Vivemos tempos fluidos demais, mutantes, nos quais a história se acelera exponencialmente. Parte dessa intolerância enraivecida vem da insegurança de perder sem saber o que virá, de ver o mundo que nos dá certa segurança desmoronar, sem que já possamos ver os novos mundos com clareza. Eles estão a nascer. O velho mundo morre mais rapidamente que amadurece o novo mundo. Os espíritos mais eriçados são tomados por emoções ressentidas e se fecham ao outro, quando a única saída é abrir-se ao outro, ao novo. E para nos abrirmos é preciso vê-los como de fato são e não com nossos preconceitos. É esse, talvez o elo mais significativo entre os ensaios de Agualusa, Kundera e Cortázar.

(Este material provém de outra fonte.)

-- ==== Sys2Proof/Machine/Atomic.lean ====
section
/-! DEFINITION. Sys2Proof/Machine/Atomic.lean: the atomic instructions (rules R290 to R313): each is one `AtomicRMW` in one
step (rules R77, R82, R290). -/

namespace Sys2Proof.Machine

/-- An update of a memory operand by a register operand; the result is what is stored. -/
abbrev AtomicOp := Word → Word → Word

/-- The 32-bit form of an update: bits 31:0 of both operands (rule R292). -/
def on32 (f : BitVec 32 → BitVec 32 → BitVec 32) : AtomicOp := fun old v => zext32 (f (low32 old) (low32 v))

/-- Atomic addition modulo 2^w (rule R291). -/
def atomicAdd {w : Nat} (old v : BitVec w) : BitVec w := old + v

/-- Atomic bitwise or. -/
def atomicOr {w : Nat} (old v : BitVec w) : BitVec w := old ||| v

/-- Atomic bitwise and. -/
def atomicAnd {w : Nat} (old v : BitVec w) : BitVec w := old &&& v

/-- Atomic bitwise exclusive or. -/
def atomicXor {w : Nat} (old v : BitVec w) : BitVec w := old ^^^ v

/-- Atomic exchange: the register operand replaces the memory operand (rule R292). -/
def atomicXchg {w : Nat} (_old v : BitVec w) : BitVec w := v

/-- A simple atomic operation without BPF_FETCH (rules R291, R293): no register is written. -/
def atomicSimple (n : Nat) (f : AtomicOp) (d r : Reg) (off : BitVec 16) (s : State) :
    Host.Outcome State Fault Refusal :=
  settle s (do
    let base ← readReg s .dst d
    let v ← readReg s .src r
    let p ← atomicRMW s (effectiveAddr base off) n (fun old => some (f old v))
    advance p.2 1)

/-- An atomic operation with BPF_FETCH other than compare-and-exchange (rules R291 to R293): R[src] receives the
value before the update, zero-extended. -/
def atomicFetch (n : Nat) (f : AtomicOp) (d r : Reg) (off : BitVec 16) (s : State) :
    Host.Outcome State Fault Refusal :=
  settle s (do
    checkWritable s r
    let base ← readReg s .dst d
    let v ← readReg s .src r
    let p ← atomicRMW s (effectiveAddr base off) n (fun old => some (f old v))
    writeBack p.2 r p.1)

/-- Compare-and-exchange (rules R292, R293, R303, R313): `same` compares the memory operand with R0; on a match the
memory operand is replaced by R[src]; in either case R0 receives the old value, zero-extended. -/
def atomicCompare (n : Nat) (same : Word → Word → Bool) (d r : Reg) (off : BitVec 16) (s : State) :
    Host.Outcome State Fault Refusal :=
  settle s (do
    let base ← readReg s .dst d
    let v ← readReg s .src r
    let c ← readReg s .r0 0
    let p ← atomicRMW s (effectiveAddr base off) n (fun old => if same old c then some v else none)
    writeBack p.2 0 p.1)

/-- `atomic_add32 [rD+off], rS` (rule R294). -/
def execAtomicAdd32 (dst src : Reg) (off : BitVec 16) (s : State) : Host.Outcome State Fault Refusal :=
  atomicSimple 4 (on32 atomicAdd) dst src off s

/-- `atomic_fetch_add32 [rD+off], rS` (rule R295). -/
def execAtomicFetchAdd32 (dst src : Reg) (off : BitVec 16) (s : State) : Host.Outcome State Fault Refusal :=
  atomicFetch 4 (on32 atomicAdd) dst src off s

/-- `atomic_or32 [rD+off], rS` (rule R296). -/
def execAtomicOr32 (dst src : Reg) (off : BitVec 16) (s : State) : Host.Outcome State Fault Refusal :=
  atomicSimple 4 (on32 atomicOr) dst src off s

/-- `atomic_fetch_or32 [rD+off], rS` (rule R297). -/
def execAtomicFetchOr32 (dst src : Reg) (off : BitVec 16) (s : State) : Host.Outcome State Fault Refusal :=
  atomicFetch 4 (on32 atomicOr) dst src off s

/-- `atomic_and32 [rD+off], rS` (rule R298). -/
def execAtomicAnd32 (dst src : Reg) (off : BitVec 16) (s : State) : Host.Outcome State Fault Refusal :=
  atomicSimple 4 (on32 atomicAnd) dst src off s

/-- `atomic_fetch_and32 [rD+off], rS` (rule R299). -/
def execAtomicFetchAnd32 (dst src : Reg) (off : BitVec 16) (s : State) : Host.Outcome State Fault Refusal :=
  atomicFetch 4 (on32 atomicAnd) dst src off s

/-- `atomic_xor32 [rD+off], rS` (rule R300). -/
def execAtomicXor32 (dst src : Reg) (off : BitVec 16) (s : State) : Host.Outcome State Fault Refusal :=
  atomicSimple 4 (on32 atomicXor) dst src off s

/-- `atomic_fetch_xor32 [rD+off], rS` (rule R301). -/
def execAtomicFetchXor32 (dst src : Reg) (off : BitVec 16) (s : State) : Host.Outcome State Fault Refusal :=
  atomicFetch 4 (on32 atomicXor) dst src off s

/-- `atomic_xchg32 [rD+off], rS` (rule R302). -/
def execAtomicXchg32 (dst src : Reg) (off : BitVec 16) (s : State) : Host.Outcome State Fault Refusal :=
  atomicFetch 4 (on32 atomicXchg) dst src off s

/-- `atomic_cmpxchg32 [rD+off], rS` (rule R303). -/
def execAtomicCmpxchg32 (dst src : Reg) (off : BitVec 16) (s : State) : Host.Outcome State Fault Refusal :=
  atomicCompare 4 (fun old c => low32 old == low32 c) dst src off s

/-- `atomic_add64 [rD+off], rS` (rule R304). -/
def execAtomicAdd64 (dst src : Reg) (off : BitVec 16) (s : State) : Host.Outcome State Fault Refusal :=
  atomicSimple 8 atomicAdd dst src off s

/-- `atomic_fetch_add64 [rD+off], rS` (rule R305). -/
def execAtomicFetchAdd64 (dst src : Reg) (off : BitVec 16) (s : State) : Host.Outcome State Fault Refusal :=
  atomicFetch 8 atomicAdd dst src off s

/-- `atomic_or64 [rD+off], rS` (rule R306). -/
def execAtomicOr64 (dst src : Reg) (off : BitVec 16) (s : State) : Host.Outcome State Fault Refusal :=
  atomicSimple 8 atomicOr dst src off s

/-- `atomic_fetch_or64 [rD+off], rS` (rule R307). -/
def execAtomicFetchOr64 (dst src : Reg) (off : BitVec 16) (s : State) : Host.Outcome State Fault Refusal :=
  atomicFetch 8 atomicOr dst src off s

/-- `atomic_and64 [rD+off], rS` (rule R308). -/
def execAtomicAnd64 (dst src : Reg) (off : BitVec 16) (s : State) : Host.Outcome State Fault Refusal :=
  atomicSimple 8 atomicAnd dst src off s

/-- `atomic_fetch_and64 [rD+off], rS` (rule R309). -/
def execAtomicFetchAnd64 (dst src : Reg) (off : BitVec 16) (s : State) : Host.Outcome State Fault Refusal :=
  atomicFetch 8 atomicAnd dst src off s

/-- `atomic_xor64 [rD+off], rS` (rule R310). -/
def execAtomicXor64 (dst src : Reg) (off : BitVec 16) (s : State) : Host.Outcome State Fault Refusal :=
  atomicSimple 8 atomicXor dst src off s

/-- `atomic_fetch_xor64 [rD+off], rS` (rule R311). -/
def execAtomicFetchXor64 (dst src : Reg) (off : BitVec 16) (s : State) : Host.Outcome State Fault Refusal :=
  atomicFetch 8 atomicXor dst src off s

/-- `atomic_xchg64 [rD+off], rS` (rule R312). -/
def execAtomicXchg64 (dst src : Reg) (off : BitVec 16) (s : State) : Host.Outcome State Fault Refusal :=
  atomicFetch 8 atomicXchg dst src off s

/-- `atomic_cmpxchg64 [rD+off], rS` (rule R313). -/
def execAtomicCmpxchg64 (dst src : Reg) (off : BitVec 16) (s : State) : Host.Outcome State Fault Refusal :=
  atomicCompare 8 (fun old c => old == c) dst src off s

end Sys2Proof.Machine
end

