-- ==== Sys2Proof/Machine/Core.lean ====
section
/-! DEFINITION. Sys2Proof/Machine/Core.lean: the machine as the host takes it. -/

def Sys2Proof.core : Host.Core :=
  { State := Sys2Proof.Machine.State,
    Fault := Sys2Proof.Machine.Fault,
    Refusal := Sys2Proof.Machine.Refusal,
    step := Sys2Proof.Machine.step,
    reset := Sys2Proof.Machine.State.reset }
end

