/-- exit ends the run with R0 at depth 0 and returns to the caller above it (43_call_exit R266; derived). At depth 0,
with R0 readable, exit sets the status to exited(R0) and changes nothing else, pc included. Above it, exit pops the
innermost frame, restores R6 to R10 from it, leaves R1 to R5 without a value, passes R0 through, changes no memory,
and goes to the saved slot, or raises PcOutOfRange when that is outside the program. -/
def Obligations.ExitEndsOrReturns : Prop :=
  (∀ (s : State) (v : Word), s.callStack = [] → readReg s .r0 0 = .ok v →
    exec .exit s = .next { s with status := .exited v }) ∧
  (∀ (s : State) (fr : Frame) (rest : List Frame), s.callStack = fr :: rest →
    ∃ t : State, GoesTo .exit s t fr.retPc ∧ t.callStack = rest ∧
      t.reg 6 = fr.s6 ∧ t.reg 7 = fr.s7 ∧ t.reg 8 = fr.s8 ∧ t.reg 9 = fr.s9 ∧ t.reg 10 = .value fr.s10 ∧
      (∀ r ∈ ([1, 2, 3, 4, 5] : List Reg), t.reg r = .noValue) ∧ t.reg 0 = s.reg 0 ∧
      t.mem = s.mem ∧ t.status = s.status ∧ t.text = s.text ∧ t.cfg = s.cfg)

/-- The return of a BPF-local call gives the caller R6 to R10 back whatever the callee did (43_call_exit R265,
43_call_exit R266; derived). If a BPF-local call completes from a state whose R10 holds a value, and later the
machine, with any registers and memory but the call stack as the call left it, completes an exit, then R6 to R10,
the call stack and the slot after the call are the caller's again. -/
def Obligations.CallThenReturnRestoresTheCaller : Prop :=
  ∀ (s t t' u : State) (off : BitVec 16) (imm : BitVec 32) (fp : Word),
    s.status = .running → s.reg 10 = .value fp →
    exec (.callLocal off imm) s = .next t → t.status = .running →
    t'.callStack = t.callStack → t'.status = .running →
    exec .exit t' = .next u → u.status = .running →
    (∀ r ∈ ([6, 7, 8, 9, 10] : List Reg), u.reg r = s.reg r) ∧ u.callStack = s.callStack ∧ u.pc = s.pc + 1
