/-! ## Storing -/

@[simp] theorem store_cfg (s : State) (addr : Word) (n : Nat) (v : Word) : (s.store addr n v).cfg = s.cfg := rfl
@[simp] theorem store_text (s : State) (addr : Word) (n : Nat) (v : Word) : (s.store addr n v).text = s.text := rfl
@[simp] theorem store_regs (s : State) (addr : Word) (n : Nat) (v : Word) : (s.store addr n v).regs = s.regs := rfl
@[simp] theorem store_pc (s : State) (addr : Word) (n : Nat) (v : Word) : (s.store addr n v).pc = s.pc := rfl
@[simp] theorem store_callStack (s : State) (addr : Word) (n : Nat) (v : Word) : (s.store addr n v).callStack = s.callStack := rfl
@[simp] theorem store_status (s : State) (addr : Word) (n : Nat) (v : Word) : (s.store addr n v).status = s.status := rfl
@[simp] theorem store_draws (s : State) (addr : Word) (n : Nat) (v : Word) : (s.store addr n v).draws = s.draws := rfl
@[simp] theorem store_env (s : State) (addr : Word) (n : Nat) (v : Word) : (s.store addr n v).env = s.env := rfl
@[simp] theorem store_during (s : State) (addr : Word) (n : Nat) (v : Word) : (s.store addr n v).during = s.during := rfl
@[simp] theorem store_times (s : State) (addr : Word) (n : Nat) (v : Word) : (s.store addr n v).times = s.times := rfl

@[simp] theorem store_reg (s : State) (addr : Word) (n : Nat) (v : Word) (r : Reg) :
    (s.store addr n v).reg r = s.reg r := rfl

/-! ## The environment -/

@[simp] theorem envWrite_cfg (s : State) (cells : List Host.Cell) : (envWrite s cells).cfg = s.cfg := rfl
@[simp] theorem envWrite_text (s : State) (cells : List Host.Cell) : (envWrite s cells).text = s.text := rfl
@[simp] theorem envWrite_regs (s : State) (cells : List Host.Cell) : (envWrite s cells).regs = s.regs := rfl
@[simp] theorem envWrite_pc (s : State) (cells : List Host.Cell) : (envWrite s cells).pc = s.pc := rfl
@[simp] theorem envWrite_callStack (s : State) (cells : List Host.Cell) : (envWrite s cells).callStack = s.callStack := rfl
@[simp] theorem envWrite_status (s : State) (cells : List Host.Cell) : (envWrite s cells).status = s.status := rfl
@[simp] theorem envWrite_draws (s : State) (cells : List Host.Cell) : (envWrite s cells).draws = s.draws := rfl
@[simp] theorem envWrite_env (s : State) (cells : List Host.Cell) : (envWrite s cells).env = s.env := rfl
@[simp] theorem envWrite_during (s : State) (cells : List Host.Cell) : (envWrite s cells).during = s.during := rfl
@[simp] theorem envWrite_times (s : State) (cells : List Host.Cell) : (envWrite s cells).times = s.times := rfl

@[simp] theorem envWrite_reg (s : State) (cells : List Host.Cell) (r : Reg) :
    (envWrite s cells).reg r = s.reg r := rfl

@[simp] theorem envWrites_nil (s : State) : envWrites s [] = s := rfl

theorem envWrites_cons (s : State) (move : List Host.Cell) (moves : List (List Host.Cell)) :
    envWrites s (move :: moves) = envWrites (envWrite s move) moves := rfl

/-- Environment moves change memory alone (rule R74). -/
theorem envWrites_eq (s : State) (moves : List (List Host.Cell)) :
    envWrites s moves = { s with mem := (envWrites s moves).mem } := by
  induction moves generalizing s with
  | nil => rfl
  | cons move moves ih => rw [envWrites_cons, ih]; rfl
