/-- What executing any instruction can leave. -/
theorem exec_shape {i : Instr} {s t : State} (h : exec i s = .next t) : Shape i s t := by
  cases i with
  | add32Imm dst imm => exact shape_aluK32 (by simp [Instr.writes]) h
  | add32Reg dst src => exact shape_aluX32 (by simp [Instr.writes]) h
  | add64Imm dst imm => exact shape_aluK64 (by simp [Instr.writes]) h
  | add64Reg dst src => exact shape_aluX64 (by simp [Instr.writes]) h
  | sub32Imm dst imm => exact shape_aluK32 (by simp [Instr.writes]) h
  | sub32Reg dst src => exact shape_aluX32 (by simp [Instr.writes]) h
  | sub64Imm dst imm => exact shape_aluK64 (by simp [Instr.writes]) h
  | sub64Reg dst src => exact shape_aluX64 (by simp [Instr.writes]) h
  | mul32Imm dst imm => exact shape_aluK32 (by simp [Instr.writes]) h
  | mul32Reg dst src => exact shape_aluX32 (by simp [Instr.writes]) h
  | mul64Imm dst imm => exact shape_aluK64 (by simp [Instr.writes]) h
  | mul64Reg dst src => exact shape_aluX64 (by simp [Instr.writes]) h
  | div32Imm dst imm => exact shape_aluK32 (by simp [Instr.writes]) h
  | div32Reg dst src => exact shape_aluX32 (by simp [Instr.writes]) h
  | div64Imm dst imm => exact shape_aluK64 (by simp [Instr.writes]) h
  | div64Reg dst src => exact shape_aluX64 (by simp [Instr.writes]) h
  | or32Imm dst imm => exact shape_aluK32 (by simp [Instr.writes]) h
  | or32Reg dst src => exact shape_aluX32 (by simp [Instr.writes]) h
  | or64Imm dst imm => exact shape_aluK64 (by simp [Instr.writes]) h
  | or64Reg dst src => exact shape_aluX64 (by simp [Instr.writes]) h
  | and32Imm dst imm => exact shape_aluK32 (by simp [Instr.writes]) h
  | and32Reg dst src => exact shape_aluX32 (by simp [Instr.writes]) h
  | and64Imm dst imm => exact shape_aluK64 (by simp [Instr.writes]) h
  | and64Reg dst src => exact shape_aluX64 (by simp [Instr.writes]) h
  | lsh32Imm dst imm => exact shape_aluK32 (by simp [Instr.writes]) h
  | lsh32Reg dst src => exact shape_aluX32 (by simp [Instr.writes]) h
  | lsh64Imm dst imm => exact shape_aluK64 (by simp [Instr.writes]) h
  | lsh64Reg dst src => exact shape_aluX64 (by simp [Instr.writes]) h
  | rsh32Imm dst imm => exact shape_aluK32 (by simp [Instr.writes]) h
  | rsh32Reg dst src => exact shape_aluX32 (by simp [Instr.writes]) h
  | rsh64Imm dst imm => exact shape_aluK64 (by simp [Instr.writes]) h
  | rsh64Reg dst src => exact shape_aluX64 (by simp [Instr.writes]) h
  | neg32 dst => exact shape_mov (g := fun a => zext32 (opNeg (low32 a))) (by simp [Instr.writes]) h
  | neg64 dst => exact shape_mov (g := opNeg) (by simp [Instr.writes]) h
  | mod32Imm dst imm => exact shape_aluK32 (by simp [Instr.writes]) h
  | mod32Reg dst src => exact shape_aluX32 (by simp [Instr.writes]) h
  | mod64Imm dst imm => exact shape_aluK64 (by simp [Instr.writes]) h
  | mod64Reg dst src => exact shape_aluX64 (by simp [Instr.writes]) h
  | xor32Imm dst imm => exact shape_aluK32 (by simp [Instr.writes]) h
  | xor32Reg dst src => exact shape_aluX32 (by simp [Instr.writes]) h
  | xor64Imm dst imm => exact shape_aluK64 (by simp [Instr.writes]) h
  | xor64Reg dst src => exact shape_aluX64 (by simp [Instr.writes]) h
  | mov32Imm dst imm => exact shape_movImm (by simp [Instr.writes]) h
  | mov32Reg dst src => exact shape_mov (g := fun b => zext32 (low32 b)) (by simp [Instr.writes]) h
  | mov64Imm dst imm => exact shape_movImm (by simp [Instr.writes]) h
  | mov64Reg dst src => exact shape_mov (g := id) (by simp [Instr.writes]) h
  | arsh32Imm dst imm => exact shape_aluK32 (by simp [Instr.writes]) h
  | arsh32Reg dst src => exact shape_aluX32 (by simp [Instr.writes]) h
  | arsh64Imm dst imm => exact shape_aluK64 (by simp [Instr.writes]) h
  | arsh64Reg dst src => exact shape_aluX64 (by simp [Instr.writes]) h
  | le16 dst => exact shape_swapTo (by simp [Instr.writes]) h
  | le32 dst => exact shape_swapTo (by simp [Instr.writes]) h
  | le64 dst => exact shape_swapTo (by simp [Instr.writes]) h
  | be16 dst => exact shape_swapTo (by simp [Instr.writes]) h
  | be32 dst => exact shape_swapTo (by simp [Instr.writes]) h
  | be64 dst => exact shape_swapTo (by simp [Instr.writes]) h
  | ja off => exact shape_ja h
  | jeq64Imm dst imm off => exact shape_jccK64 h
  | jeq64Reg dst src off => exact shape_jccX64 h
  | jeq32Imm dst imm off => exact shape_jccK32 h
  | jeq32Reg dst src off => exact shape_jccX32 h
  | jgt64Imm dst imm off => exact shape_jccK64 h
  | jgt64Reg dst src off => exact shape_jccX64 h
  | jgt32Imm dst imm off => exact shape_jccK32 h
  | jgt32Reg dst src off => exact shape_jccX32 h
  | jge64Imm dst imm off => exact shape_jccK64 h
  | jge64Reg dst src off => exact shape_jccX64 h
  | jge32Imm dst imm off => exact shape_jccK32 h
  | jge32Reg dst src off => exact shape_jccX32 h
  | jset64Imm dst imm off => exact shape_jccK64 h
  | jset64Reg dst src off => exact shape_jccX64 h
  | jset32Imm dst imm off => exact shape_jccK32 h
  | jset32Reg dst src off => exact shape_jccX32 h
  | jne64Imm dst imm off => exact shape_jccK64 h
  | jne64Reg dst src off => exact shape_jccX64 h
  | jne32Imm dst imm off => exact shape_jccK32 h
  | jne32Reg dst src off => exact shape_jccX32 h
  | jsgt64Imm dst imm off => exact shape_jccK64 h
  | jsgt64Reg dst src off => exact shape_jccX64 h
  | jsgt32Imm dst imm off => exact shape_jccK32 h
  | jsgt32Reg dst src off => exact shape_jccX32 h
  | jsge64Imm dst imm off => exact shape_jccK64 h
  | jsge64Reg dst src off => exact shape_jccX64 h
  | jsge32Imm dst imm off => exact shape_jccK32 h
  | jsge32Reg dst src off => exact shape_jccX32 h
  | jlt64Imm dst imm off => exact shape_jccK64 h
  | jlt64Reg dst src off => exact shape_jccX64 h
  | jlt32Imm dst imm off => exact shape_jccK32 h
  | jlt32Reg dst src off => exact shape_jccX32 h
  | jle64Imm dst imm off => exact shape_jccK64 h
  | jle64Reg dst src off => exact shape_jccX64 h
  | jle32Imm dst imm off => exact shape_jccK32 h
  | jle32Reg dst src off => exact shape_jccX32 h
  | jslt64Imm dst imm off => exact shape_jccK64 h
  | jslt64Reg dst src off => exact shape_jccX64 h
  | jslt32Imm dst imm off => exact shape_jccK32 h
  | jslt32Reg dst src off => exact shape_jccX32 h
  | jsle64Imm dst imm off => exact shape_jccK64 h
  | jsle64Reg dst src off => exact shape_jccX64 h
  | jsle32Imm dst imm off => exact shape_jccK32 h
  | jsle32Reg dst src off => exact shape_jccX32 h
  | callHelper imm => exact shape_of_settle h fun _ hu => shape_callHelperIn rfl hu
  | callLocal off imm => exact shape_callLocal h
  | callPlatform imm => exact shape_callPlatform h
  | exit => exact shape_exit h
  | ldxw dst src off => exact shape_loadInto (by simp [Instr.writes]) rfl h
  | ldxh dst src off => exact shape_loadInto (by simp [Instr.writes]) rfl h
  | ldxb dst src off => exact shape_loadInto (by simp [Instr.writes]) rfl h
  | ldxdw dst src off => exact shape_loadInto (by simp [Instr.writes]) rfl h
  | stw dst off imm => exact shape_storeImm rfl rfl h
  | sth dst off imm => exact shape_storeImm rfl rfl h
  | stb dst off imm => exact shape_storeImm rfl rfl h
  | stdw dst off imm => exact shape_storeImm rfl rfl h
  | stxw dst src off => exact shape_storeReg rfl rfl h
  | stxh dst src off => exact shape_storeReg rfl rfl h
  | stxb dst src off => exact shape_storeReg rfl rfl h
  | stxdw dst src off => exact shape_storeReg rfl rfl h
  | atomicAdd32 dst src off => exact shape_atomicSimple rfl h
  | atomicFetchAdd32 dst src off => exact shape_atomicFetch rfl (by simp [Instr.writes]) h
  | atomicOr32 dst src off => exact shape_atomicSimple rfl h
  | atomicFetchOr32 dst src off => exact shape_atomicFetch rfl (by simp [Instr.writes]) h
  | atomicAnd32 dst src off => exact shape_atomicSimple rfl h
  | atomicFetchAnd32 dst src off => exact shape_atomicFetch rfl (by simp [Instr.writes]) h
  | atomicXor32 dst src off => exact shape_atomicSimple rfl h
  | atomicFetchXor32 dst src off => exact shape_atomicFetch rfl (by simp [Instr.writes]) h
  | atomicXchg32 dst src off => exact shape_atomicFetch rfl (by simp [Instr.writes]) h
  | atomicCmpxchg32 dst src off => exact shape_atomicCompare rfl (by simp [Instr.writes]) h
  | atomicAdd64 dst src off => exact shape_atomicSimple rfl h
  | atomicFetchAdd64 dst src off => exact shape_atomicFetch rfl (by simp [Instr.writes]) h
  | atomicOr64 dst src off => exact shape_atomicSimple rfl h
  | atomicFetchOr64 dst src off => exact shape_atomicFetch rfl (by simp [Instr.writes]) h
  | atomicAnd64 dst src off => exact shape_atomicSimple rfl h
  | atomicFetchAnd64 dst src off => exact shape_atomicFetch rfl (by simp [Instr.writes]) h
  | atomicXor64 dst src off => exact shape_atomicSimple rfl h
  | atomicFetchXor64 dst src off => exact shape_atomicFetch rfl (by simp [Instr.writes]) h
  | atomicXchg64 dst src off => exact shape_atomicFetch rfl (by simp [Instr.writes]) h
  | atomicCmpxchg64 dst src off => exact shape_atomicCompare rfl (by simp [Instr.writes]) h
  | lddw dst imm nextImm => exact shape_lddw h
  | ldMapFd dst imm => exact shape_wideAddress (by simp [Instr.writes]) h
  | ldMapFdValue dst imm nextImm => exact shape_wideAddress (by simp [Instr.writes]) h
  | ldVarAddr dst imm => exact shape_wideAddress (by simp [Instr.writes]) h
  | ldCodeAddr dst imm => exact shape_wideAddress (by simp [Instr.writes]) h
  | ldMapIdx dst imm => exact shape_wideAddress (by simp [Instr.writes]) h
  | ldMapIdxValue dst imm nextImm => exact shape_wideAddress (by simp [Instr.writes]) h
  | ldabsw rest => exact shape_legacy h
  | ldabsh rest => exact shape_legacy h
  | ldabsb rest => exact shape_legacy h
  | ldabsdw rest => exact shape_legacy h
  | ldindw rest => exact shape_legacy h
  | ldindh rest => exact shape_legacy h
  | ldindb rest => exact shape_legacy h
  | ldinddw rest => exact shape_legacy h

Ia escrever, hoje, sobre o histórico encontro entre as Coreias. Agualusa me demoveu desse propósito equivocado. Não sei o que dizer sobre esses dois países distantes. Um, produtor de carros que enchem as ruas das cidades brasileiras. O outro, para mim, uma espécie de remota referência arqueológica da Guerra Fria. E certamente nenhum dos dois é isso que vejo. Não sei quanto eles se distanciaram nesse desencontro hostil de 70 anos, nem quanto preservaram de sua original nacionalidade, partida por um contraditório amálgama de imposição externa e movimentos internos. Nesses tempos de história vertiginosa, 70 anos podem ser 140, 210 ou qualquer outra centena de anos. O próprio dinasta Kim Jon Un brincou com o presidente Moon Jae-in sobre as diferenças entre os hábitos de sua austera e fechada sociedade e os da afluente vizinha globalizada, a distante irmã. Se forem demasiadas as diferenças culturais… o que sei eu? Até hoje a integração entre as duas Alemanhas tem arestas que arranham as relações.